## TASK:
Please restate, word for word, the lines below that begin at the one with "(lowestCause (s.adaptOf n).causes)" and end at the one with "let s := s.setFld F.CAM_ADAPT_STATUS_cause n (lowestCause m)". Leave out all other lines.

## INFORMATION SHOWN:
/-! ### The scratchpad's slots and the ring (R178, R191, R192) -/

/-- R178: nothing that is in progress on the core can still read the scratchpad as it was. -/
def CoreS.still (x : CoreS) : Bool := x.aq.isEmpty && x.vq.isEmpty && !x.sends.any (·.complete.isSome)

/-- R176, R178: the scratchpad becomes m, by a slot that writes the lines of a run of bytes from cycle t on. What those bytes
held before stays known while an instruction in progress may have read them earlier. -/
def CoreS.putSpad (x : CoreS) (slot t : Nat) (run : Nat × Nat) (m : List Host.Cell) : CoreS :=
  { x with
    spad := m
    past := if x.still then [] else
      ((List.range run.2).map fun k => (reach slot ((run.1 + k) / 256) t, run.1 + k, memRead x.spad (run.1 + k))) ++ x.past }

/-- R178: the scratchpad as the reads of a cycle find it. -/
def CoreS.seen (x : CoreS) : Spad := { now := x.spad, past := x.past }

/-- The place of core j downstream of core i in their stage group; none where it does not lie there. -/
def State.hops (s : State) (i j : Nat) : Option Nat :=
  let cs := s.groupCores (s.groupOf i)
  match cs.findIdx? (· == i), cs.findIdx? (· == j) with
  | some a, some b => if a < b then some (b - a) else none
  | _, _ => none

/-- R192: hops of a send from core i to its farthest target. -/
def State.ringHops (s : State) (i : Nat) (x : SendS) : Nat := (x.targets.map fun j => (s.hops i j).getD 0).foldl max 0

/-- R192: links that a send from core i uses, each named by the core it leaves. -/
def State.ringLinks (s : State) (i : Nat) (x : SendS) : List Nat := (List.range (s.ringHops i x)).map fun k => (i + k) % 16

/-- R192: links that carry a transfer. -/
def State.busyLinks (s : State) : List Nat :=
  ((List.range 16).map fun i => (((s.core i).sends.filter (·.complete.isSome)).map (s.ringLinks i)).flatten).flatten

/-- R192: core j has a receive posted that no send has taken. -/
def State.hasReceive (s : State) (j : Nat) : Bool := (s.core j).recvs.any fun r => !r.taken

/-- The first receive that is not taken becomes taken. -/
def takeRecv : List RecvS → List RecvS
  | [] => []
  | r :: rs => if r.taken then r :: takeRecv rs else { r with taken := true } :: rs

/-- R192: the first waiting send of core i starts, if every target has posted a receive and its path is free. -/
def State.ringStart (s : State) (i : Nat) : State :=
  match (s.core i).sends.find? fun x => x.complete.isNone with
  | none => s
  | some x =>
    if x.targets.all s.hasReceive && !(s.ringLinks i x).any s.busyLinks.contains then
      let t := s.coreCycle i
      let done := t + wheelAlign t + ceilDiv x.len 256 + 8 * s.ringHops i x + 8
      let s := s.modCore i fun y => { y with sends := y.sends.map fun z =>
        if z.ctx = x.ctx ∧ z.pc = x.pc then { z with complete := some done } else z }
      x.targets.foldl (fun s j => s.modCore j fun y => { y with recvs := takeRecv y.recvs }) s
    else s

/-- R192: the waiting sends of every core start where they can. -/
def State.ringTry (s : State) : State := (List.range 16).foldl (fun s i => s.ringStart i) s

/-- R453: cycles for which an instruction of an engine has run, from its start to now. -/
def ranFor (now start complete : Nat) : Nat := min now complete - start

/-- R196: the array, vector and DMA work of the contexts that p names is abandoned, and their DMA queues are emptied. -/
def State.abandon (s : State) (i : Nat) (p : Nat → Bool) : State :=
  let t := s.coreCycle i
  let s := s.obsAdd (1536 + i) (((s.core i).aq.filter fun e => p e.ctx).map fun e => ranFor t e.start e.complete).sum
  let s := s.obsAdd (1552 + i) (((s.core i).vq.filter fun e => p e.ctx).map fun e => ranFor t e.start e.complete).sum
  let s := s.modCore i fun x => { x with
    aq := x.aq.filter fun e => !p e.ctx, vq := x.vq.filter fun e => !p e.ctx, dq := x.dq.filter fun e => !p e.ctx
    recvs := x.recvs.filter fun r => !p r.ctx, sends := x.sends.filter fun r => !p r.ctx
    arrivals := x.arrivals.filter fun a => !p a.ctx }
  ((List.range 16).foldl (fun s q => if p (q / 2) then s.emptyQueue i q else s) s).ringTry

/-- R334: codes of pause causes. -/
def cHost : Nat := 1
def cGovernor : Nat := 2
def cFault : Nat := 3
def cPoison : Nat := 4
def cDrift : Nat := 5
def cUpdate : Nat := 6

/-- R334: the lowest code among the causes that hold; 0 where none does. -/
def lowestCause (m : Nat) : Nat := ((List.range 6).find? fun k => bit m k).elim 0 (· + 1)

/-- R335: the audit entry and its number. -/
def State.audit (s : State) (n ev first lk lc drift : Nat) : State :=
  let a := s.regN .CAM_ADAPT_NUM n
  let s := s.setRegN .CAM_ADAPT_NUM n (a + 1)
  let s := s.traceEv 3 0x0C (srcCam n) (n + a % 2 ^ 23 * 2 ^ 9)
  if s.flag F.CAM_ADAPT_AUDIT_LO_enable n then
    let d := s.adaptOf n
    let at0 := s.pair .CAM_ADAPT_AUDIT_LO .CAM_ADAPT_AUDIT_HI n / 4096 * 4096 + 64 * (a % 64)
    let rest := leBytes 4 ev ++ leBytes 4 first ++ leBytes 4 d.swaps ++ leBytes 4 lk ++ leBytes 4 lc ++ leBytes 4 drift ++
      leBytes 4 (s.fld F.CAM_ADAPT_STATUS_cause n + d.steps * 2 ^ 8) ++ bytesAt (d.digests.get ((s.cam n).headStaged.getD (s.cam n).headNow)) 0 32
    let f := (s.cam n).holder
    (s.ringWrite f (at0 + 4) rest).ringWrite f at0 (leBytes 4 a)
  else s

/-- R334: a pause cause begins to hold for a camera whose Retouch is on. -/
def State.pauseAdapt (s : State) (n cause : Nat) : State :=
  let st := s.fld F.CAM_ADAPT_STATUS_state n
  if st = 0 then s
  else
    let s := s.modAdapt n fun a => { a with causes := setBit a.causes (cause - 1) }
    let s := s.setFld F.CAM_ADAPT_STATUS_cause n (lowestCause (s.adaptOf n).causes)
    if st = 1 then
      let s := (s.setFld F.CAM_ADAPT_STATUS_state n 2).bump .CAM_CNT_ADAPT_PAUSE n clsAdapt (srcCam n)
      s.audit n 0x6 0xFFFFFFFF 0 0 0
    else s

/-- R334: a pause cause no longer holds; RUNNING once none does. -/
def State.unpauseAdapt (s : State) (n cause : Nat) : State :=
  if s.fld F.CAM_ADAPT_STATUS_state n = 2 ∧ bit (s.adaptOf n).causes (cause - 1) then
    let s := s.modAdapt n fun a => { a with causes := a.causes - 2 ^ (cause - 1) }
    let m := (s.adaptOf n).causes
    let s := s.setFld F.CAM_ADAPT_STATUS_cause n (lowestCause m)
    if m = 0 then (s.setFld F.CAM_ADAPT_STATUS_state n 1).audit n 0x7 0xFFFFFFFF 0 0 0 else s
  else s

/-- The cameras whose Retouch is on. -/
def State.adaptCams (s : State) : List Nat := (List.range 512).filter fun n => s.fld F.CAM_ADAPT_STATUS_state n != 0

/-- R317: the head core of a camera's graph. -/
def State.headCore (s : State) (n : Nat) : Option Nat :=
  match (s.cam n).model with
  | none => none
  | some h => match s.boot.models.get h with
    | none => none
    | some m => m.img.head.bind fun d => (d.cores.head?).map fun o => (m.first + o) % 16

/-- R334: Retouch pauses for the camera that context 6 of core i works for. -/
def State.pauseSix (s : State) (i cause : Nat) : State :=
  match (s.core i).sixCam with
  | some n => s.pauseAdapt n cause
  | none => s

/-- R196: a fault of context 6 stops it alone, and Retouch for the camera it works for pauses with cause FAULT. -/
def State.faultSix (s : State) (i : Nat) : State := ((s.abandon i (· == 6)).setCtxState i 6 3).pauseSix i cFault

/-- R196, R197: a core stops, and firmware is to restore it. -/
def State.stopCore (s : State) (i : Nat) : State :=
  (s.abandon i fun _ => true).modCore i fun x => { x with restoring := true, clearAt := none, userClear := none }

/-- Registers of a core that a reset of the core leaves (R439). -/
def keptAtCore (r : RegName) : Bool := r == .LC_RETAKE_CFG || r == .LC_DMA_REG || r == .LC_ADAPT_CFG || r == .LC_SPAD_SIZE

/-- R189, R197, R439: firmware puts a core in RESET: its registers take their reset values, and it is absent from here. -/
def State.enterReset (s : State) (i : Nat) : State :=
  (s.resetRegs fun r k => r.info.block == .LC && k / r.info.sub == i && !keptAtCore r).leaveBarriers i

/-- R197, R441: a core stops and is put in RESET at once. -/
def State.haltCore (s : State) (i : Nat) : State := (s.stopCore i).enterReset i

/-- R198, R263: one transient fault is counted on the share that a core runs; true where it is the second. -/
def State.countFault (s : State) (i : Nat) (b : BoundS) : Bool × State :=
  let g := s.groupOf i
  let c := s.counter g b.w
  let n := (c.shares.find? fun h => h.idx == b.idx).elim 0 (·.faults)
  (decide (1 ≤ n), s.setCounter g b.w { c with shares := c.shares.map fun h => if h.idx = b.idx then { h with faults := h.faults + 1 } else h })

/-- R198: what becomes of the stripe stage in progress at a fault: one more run after a first transient fault, else the
stream stops in abort mode. -/
def State.afterFault (s : State) (i code : Nat) : State :=
  match (s.core i).bound with
  | none => s
  | some b =>
    let r := if isTransient code then s.countFault i b else (true, s)
    let s := r.2.modCore i fun x => { x with bound := none, rerun := if r.1 then none else some b }
    if r.1 then
      let g := s.groupOf i
      let k := s.counter g b.w
      let s := s.setCounter g b.w { k with shares := k.shares.filter fun h => !(h.idx == b.idx && h.gen == b.gen) }
      s.stopStream b.cam true none 1
    else s

/-- R196: a fault of context c of core i. -/
def State.coreFault (s : State) (i c pc engine code : Nat) : State :=
  let s := (s.recordFault i c pc engine code).logEvent clsCore (srcCore i) code (if c = 6 then 0xFFFFFFFF else s.boundSeq i)
  if c = 6 then s.faultSix i
  else (((s.setCtxState i c 3).setCoreState i 4).stopCore i).afterFault i code

/-- R194: engines. -/
def eIssue : Nat := 0
def eArray : Nat := 1
def eVector : Nat := 2
def eDma : Nat := 3
def eRing : Nat := 4
def eBarrier : Nat := 5
def eSpad : Nat := 6

/-! ### Engine queues (R169, R179, R401) -/

/-- R169: the start cycle of an instruction issued now on an engine whose last completion is given. -/
def startCycle (now done : Nat) : Nat := max (now + 2) (done + 1)

/-- R401: duty credit after idle cycles up to t, in 1/256 cycle. -/
def dutyIdle (credit : Int) (cap : Nat) (cycles : Nat) : Int := min 2097152 (credit + cap * cycles)

/-- R401: the array start no earlier than t at which the credit is not negative, and the credit there. -/
def dutyStart (credit : Int) (cap at_ t : Nat) : Nat × Int :=
  let c := dutyIdle credit cap (t - at_)
  if 0 ≤ c then (t, c)
  else
    let w := ceilDiv c.natAbs (max 1 cap)
    (t + w, c + cap * w)

/-- R169, R179, R182, R401: places a job of `body` cycles (alignment apart) in the array queue; it starts no earlier
than cycle `first`, nor before the cycle after the previous job completes. -/
def State.placeArray (s : State) (i c pc : Nat) (job : ArrayJob) (align : Bool) (body first : Nat) : State :=
  let x := s.core i
  let cap := s.fld F.SFL_GOV_duty_cap
  let r := dutyStart x.duty cap x.dutyAt (max first (x.aDone + 1))
  let t := r.1 + (if align then wheelAlign r.1 else 0) + body
  s.modCore i fun x => { x with
    aq := x.aq ++ [{ ctx := c, pc := pc, start := r.1, complete := t, job := job }], aDone := t
    duty := r.2 - (256 - (cap : Int)) * (t - r.1 : Nat), dutyAt := t }

/-- R252: places an empty GRID in the array queue: it takes 4 cycles from the head, and uses no array cycle. -/
def State.placeEmpty (s : State) (i c pc r first : Nat) : State :=
  s.modCore i fun x =>
    let t := max first (x.aDone + 1)
    { x with aq := x.aq ++ [{ ctx := c, pc := pc, start := t, complete := t + 4, job := .emptyGrid r }], aDone := t + 4 }

/-- R169, R179, R184: places a job in the vector queue. -/
def State.placeVector (s : State) (i c pc : Nat) (job : VectorJob) (body : Nat) : State :=
  let x := s.core i
  let t0 := startCycle (s.coreCycle i) x.vDone
  let t := t0 + wheelAlign t0 + body
  s.modCore i fun x => { x with
    vq := x.vq ++ [{ ctx := c, pc := pc, start := t0, complete := t, job := job }], vDone := t }

/-- R169: the queue of an engine has a free entry. -/
def State.arrayFree (s : State) (i : Nat) : Bool := decide ((s.core i).aq.length < 4)
def State.vectorFree (s : State) (i : Nat) : Bool := decide ((s.core i).vq.length < 4)
def State.dmaFree (s : State) (i : Nat) : Bool := decide ((s.core i).dq.length < 8)

/-! ### Clip counts (R230 to R232) -/

def State.layer (s : State) (i r : Nat) : Layer := layerOf ((s.core i).layers.get r)

/-- R230: adds to the counts of record r. -/
def State.addCounts (s : State) (i r produced clipped flags : Nat) : State :=
  s.modCore i fun x => { x with counts := x.counts.modify r fun c =>
    { produced := satAdd 32 c.produced produced, clipped := satAdd 32 c.clipped clipped, flags := Nat.lor c.flags flags } }

/-- R231: the clipped share exceeds the threshold. -/
def RecCnt.exceeds (c : RecCnt) (thr : Nat) : Bool := c.produced != 0 && decide (thr * c.produced < c.clipped * 2 ^ 20)

/-- R232: at the stripe boundary of core i the counts of its stripe count for the frame. -/
def State.closeCounts (s : State) (i : Nat) (b : BoundS) : State :=
  let cs := if b.training then [] else (s.core i).counts
  let rs := if b.training then [] else (s.core i).ranges
  let high := cs.any fun e => e.2.exceeds (s.layer i e.1).thr && !bit e.2.flags 1
  let s := if high then (s.setMark b.cam b.seq markClipHigh).bump .LC_CNT_CLIP_HIGH i clsCore (srcCore i) 1 b.seq else s
  let s := s.modFrame b.cam b.seq fun f => { f with
    totals := cs.foldl (fun t e => t.modify (256 * i + e.1) fun o =>
      { produced := satAdd 32 o.produced e.2.produced, clipped := satAdd 32 o.clipped e.2.clipped, flags := Nat.lor o.flags e.2.flags }) f.totals }
  if (s.frame b.cam b.seq).captured then
    s.modFrame b.cam b.seq fun f => { f with
      ranges := rs.foldl (fun t e =>
        let k := 1024 * (256 * i) + e.1
        let o := lookupD t k (0x7FFFFFFF, -0x80000000, 0, 0)
        insertAt t k (min o.1 e.2.1, max o.2.1 e.2.2.1, o.2.2.1 + e.2.2.2.1, o.2.2.2 + e.2.2.2.2)) f.ranges }
  else s

/-- R171, R230, R277: contexts are bound to a share: counts, ranges and the row counts of queues 0 to 11 restart. -/
def State.bindShare (s : State) (i w : Nat) (h : Share) : State :=
  let c := s.counter (s.groupOf i) w
  let b : BoundS := { cam := h.cam, seq := h.seq, stripe := h.stripe, w := w, idx := h.idx, gen := h.gen,
                      deadline := h.deadline, inl := h.inl, ctxs := c.ctxs, training := h.training }
  let s := s.modCore i fun x => { x with bound := some b, rerun := none, counts := [], ranges := [], awaited := [] }
  let s := (List.range 12).foldl (fun s q => s.setRegN .LC_DMAQ_ROWS (16 * i + q) 0) s
  let s := (List.range 6).foldl (fun s k => if bit c.ctxs k then s.startCtx i k 0 h.inl else s) s
  s.setCoreState i 3

end Sys2Proof.Machine
end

## OUTPUT OF THE EXERCISE:
    let s := s.setFld F.CAM_ADAPT_STATUS_cause n (lowestCause (s.adaptOf n).causes)
    if st = 1 then
      let s := (s.setFld F.CAM_ADAPT_STATUS_state n 2).bump .CAM_CNT_ADAPT_PAUSE n clsAdapt (srcCam n)
      s.audit n 0x6 0xFFFFFFFF 0 0 0
    else s

/-- R334: a pause cause no longer holds; RUNNING once none does. -/
def State.unpauseAdapt (s : State) (n cause : Nat) : State :=
  if s.fld F.CAM_ADAPT_STATUS_state n = 2 ∧ bit (s.adaptOf n).causes (cause - 1) then
    let s := s.modAdapt n fun a => { a with causes := a.causes - 2 ^ (cause - 1) }
    let m := (s.adaptOf n).causes
    let s := s.setFld F.CAM_ADAPT_STATUS_cause n (lowestCause m)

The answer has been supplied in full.